Figure 7. Interplay of Duox2 with gut microbiota and contributed to colorectal tumorigenesis susceptibility.

(a) Duox2fl/fl (WT) and Duox2fl/fl Villin-Cre (CKO) mice were challenged with AOM and DSS to establish colitis-associated tumorigenesis, which mimics the colitis-related tumorigenesis. (b) After AOM and DSS administration, there is similar colorectal tumorigenesis in CKO mice (n = 14) and WT littermates (n = 14) evidenced by similar the number, size and tumor load of macroscopic polyps between CKO mice and WT group. (c) Mice were treated with antibiotics (ABX) two weeks prior to induction with AOM and DSS. The efficacy of ABX was verified. (d) After AOM and DSS administration, less colorectal tumorigenesis susceptibility was seen in CKO mice (n = 15) than WT littermates (n = 16) via comparing the number, size, and tumor load of macroscopic polyps. (e) GSEA plot showed that conditional knockout Duox2 would lead to downregulate Wnt/β-Catenin pathway, inflammatory response and interferon-γ response pathway. (f) GSEA plot showed that conditional knockout Duox2 would lead to upregulate reactive oxygen species pathway and oxidative phosphorylation pathway.
Figure 7. Interplay of Duox2 with gut microbiota and contributed to colorectal tumorigenesis susceptibility.

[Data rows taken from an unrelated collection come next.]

-- ==== Sys2Proof/Syntax.lean ====
section
/-! DEFINITION. The commands of the FC-32, one constructor per row of spec/opcode_table.json, with the operands
each command carries (log 11). -/

namespace Sys2Proof

/-- The fields every received frame carries before its payload (R153); the check has passed. -/
structure Hdr where
  sender : Nat
  addressee : Nat
  seq : Byte
  deriving DecidableEq, Repr

/-- Direction of travel: UP is toward larger positions. -/
inductive Dir where
  | up | down
  deriving DecidableEq, Repr

/-- Response class of a configurable condition (R137). -/
inductive RespClass where
  | latch | recover | note | off
  deriving DecidableEq, Repr

/-- The value a SETUP carries: a number, a home direction or a response class (R167, log 34). -/
inductive SetupValue where
  | num (n : Nat)
  | dir (d : Dir)
  | cls (c : RespClass)
  deriving DecidableEq, Repr

/-- The group part of a CUELOAD payload; `none` is a field the payload is too short to hold (R55). -/
structure GroupLoad where
  number : Option Nat
  skew : Option Nat
  nMembers : Option Nat
  members : List Nat
  deriving DecidableEq, Repr

/-- The follow part of a CUELOAD payload (R55). -/
structure FollowLoad where
  station : Option Nat
  cue : Option Nat
  mark : Option Nat
  delay : Option Nat
  deriving DecidableEq, Repr

/-- The payload of a CUELOAD (R55). A missing field is `none`, a landing flag that is neither yes nor no is
`none`, and `lengthAgrees` is false where the payload carries bytes beyond the fields it declares or lacks the
byte that says whether a part is present (log 34). -/
structure CueLoad where
  number : Option Nat
  target : Option Int
  vmax : Option Nat
  accel : Option Nat
  decel : Option Nat
  hold : Option Nat
  landing : Option Bool
  nMarks : Option Nat
  marks : List Int
  group : Option GroupLoad
  follow : Option FollowLoad
  lengthAgrees : Bool
  deriving DecidableEq, Repr

/-- The form of a CUEASK (R59). -/
inductive AskForm where
  | exact | fromNumber
  deriving DecidableEq, Repr

/-- A transition on ENC_A and ENC_B (R122). -/
inductive QuadStep where
  | aLeads | bLeads | both
  deriving DecidableEq, Repr

/-- The two ultimate-limit switches (R141). -/
inductive LimitSwitch where
  | ultUp | ultDown
  deriving DecidableEq, Repr

/-- The commands: the operations and events of the part. -/
inductive Instr where
  | powerOn
  | supplyDip
  | resetPin
  | powerOnSequence (straps : BitVec 6)
  | statusFrame (h : Hdr) (payload : List Byte)
  | markFrame (h : Hdr) (cue mark : Nat)
  | standby (h : Hdr) (cue : Nat) (set : StationSet) (window : Nat)
  | go (h : Hdr) (cue : Nat)
  | cancel (h : Hdr) (cue : Nat) (set : StationSet)
  | stop (h : Hdr) (set : StationSet)
  | enable (h : Hdr) (set : StationSet) (override : Nat) (count : Byte)
  | clear (h : Hdr) (set : StationSet)
  | home (h : Hdr)
  | cueload (h : Hdr) (req : CueLoad)
  | cuedrop (h : Hdr) (cue : Nat)
  | cueask (h : Hdr) (cue : Nat) (form : AskForm)
  | save (h : Hdr)
  | saveComplete
  | setup (h : Hdr) (ident : Nat) (value : SetupValue) (maintKey : Bool)
  | setupWriteComplete
  | linereset (h : Hdr) (set : StationSet)
  | frameDiscarded (raw : List Byte)
  | estopLoopOpen
  | estopLoopClosed
  | driveReadyAsserted
  | driveReadyLost
  | driveFaultAsserted
  | driveFaultDeasserted
  | ultimateOpen (sw : LimitSwitch)
  | ultimateClosed
  | brakeFbReleased
  | brakeFbSet
  | homeSwEdge (active : Bool)
  | encoderStep (step : QuadStep)
  | profilePeriod
  | pwmBoundary
  | loadConversionComplete (raw : BitVec 12)
  | peerAgeing
  | wakeTimeout
  | brakeReleaseTimeout
  | brakeSetTimeout
  | holdToBrakeExpiry
  | restTimerExpiry
  | lapseTimerExpiry
  | windowExpiry (cue : Nat)
  | followDelayExpiry (cue : Nat)
  | holdLimitExceeded
  | recoveryWaitExceeded
  | dwellExpiry
  | statusTimerExpiry
  | transmitAttempt
  | frameSent
  | attemptFailed
  deriving DecidableEq, Repr

end Sys2Proof
end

To discover underlying mechanisms by which Duox2 contributes to colorectal tumor development, we conducted RNA-Seq analysis of colon-derived RNA from Duox2 WT and CKO mice. Depletion of Duox2 led to the differentiated expression of 48 genes (adjusted p values < .05 and |log2(FC)| > 1.0; Supplemental Figure S7, Supplemental Table S10). Gene set enrichment analysis (GSEA) revealed that the knockout of Duox2 resulted in downregulation of the Wnt/β-Catenin, inflammatory response and interferon-g response pathways and increased activation in reactive oxygen species and oxidative phosphorylation pathways (), all of which play an important role in both tumor development and gut microbiome composition.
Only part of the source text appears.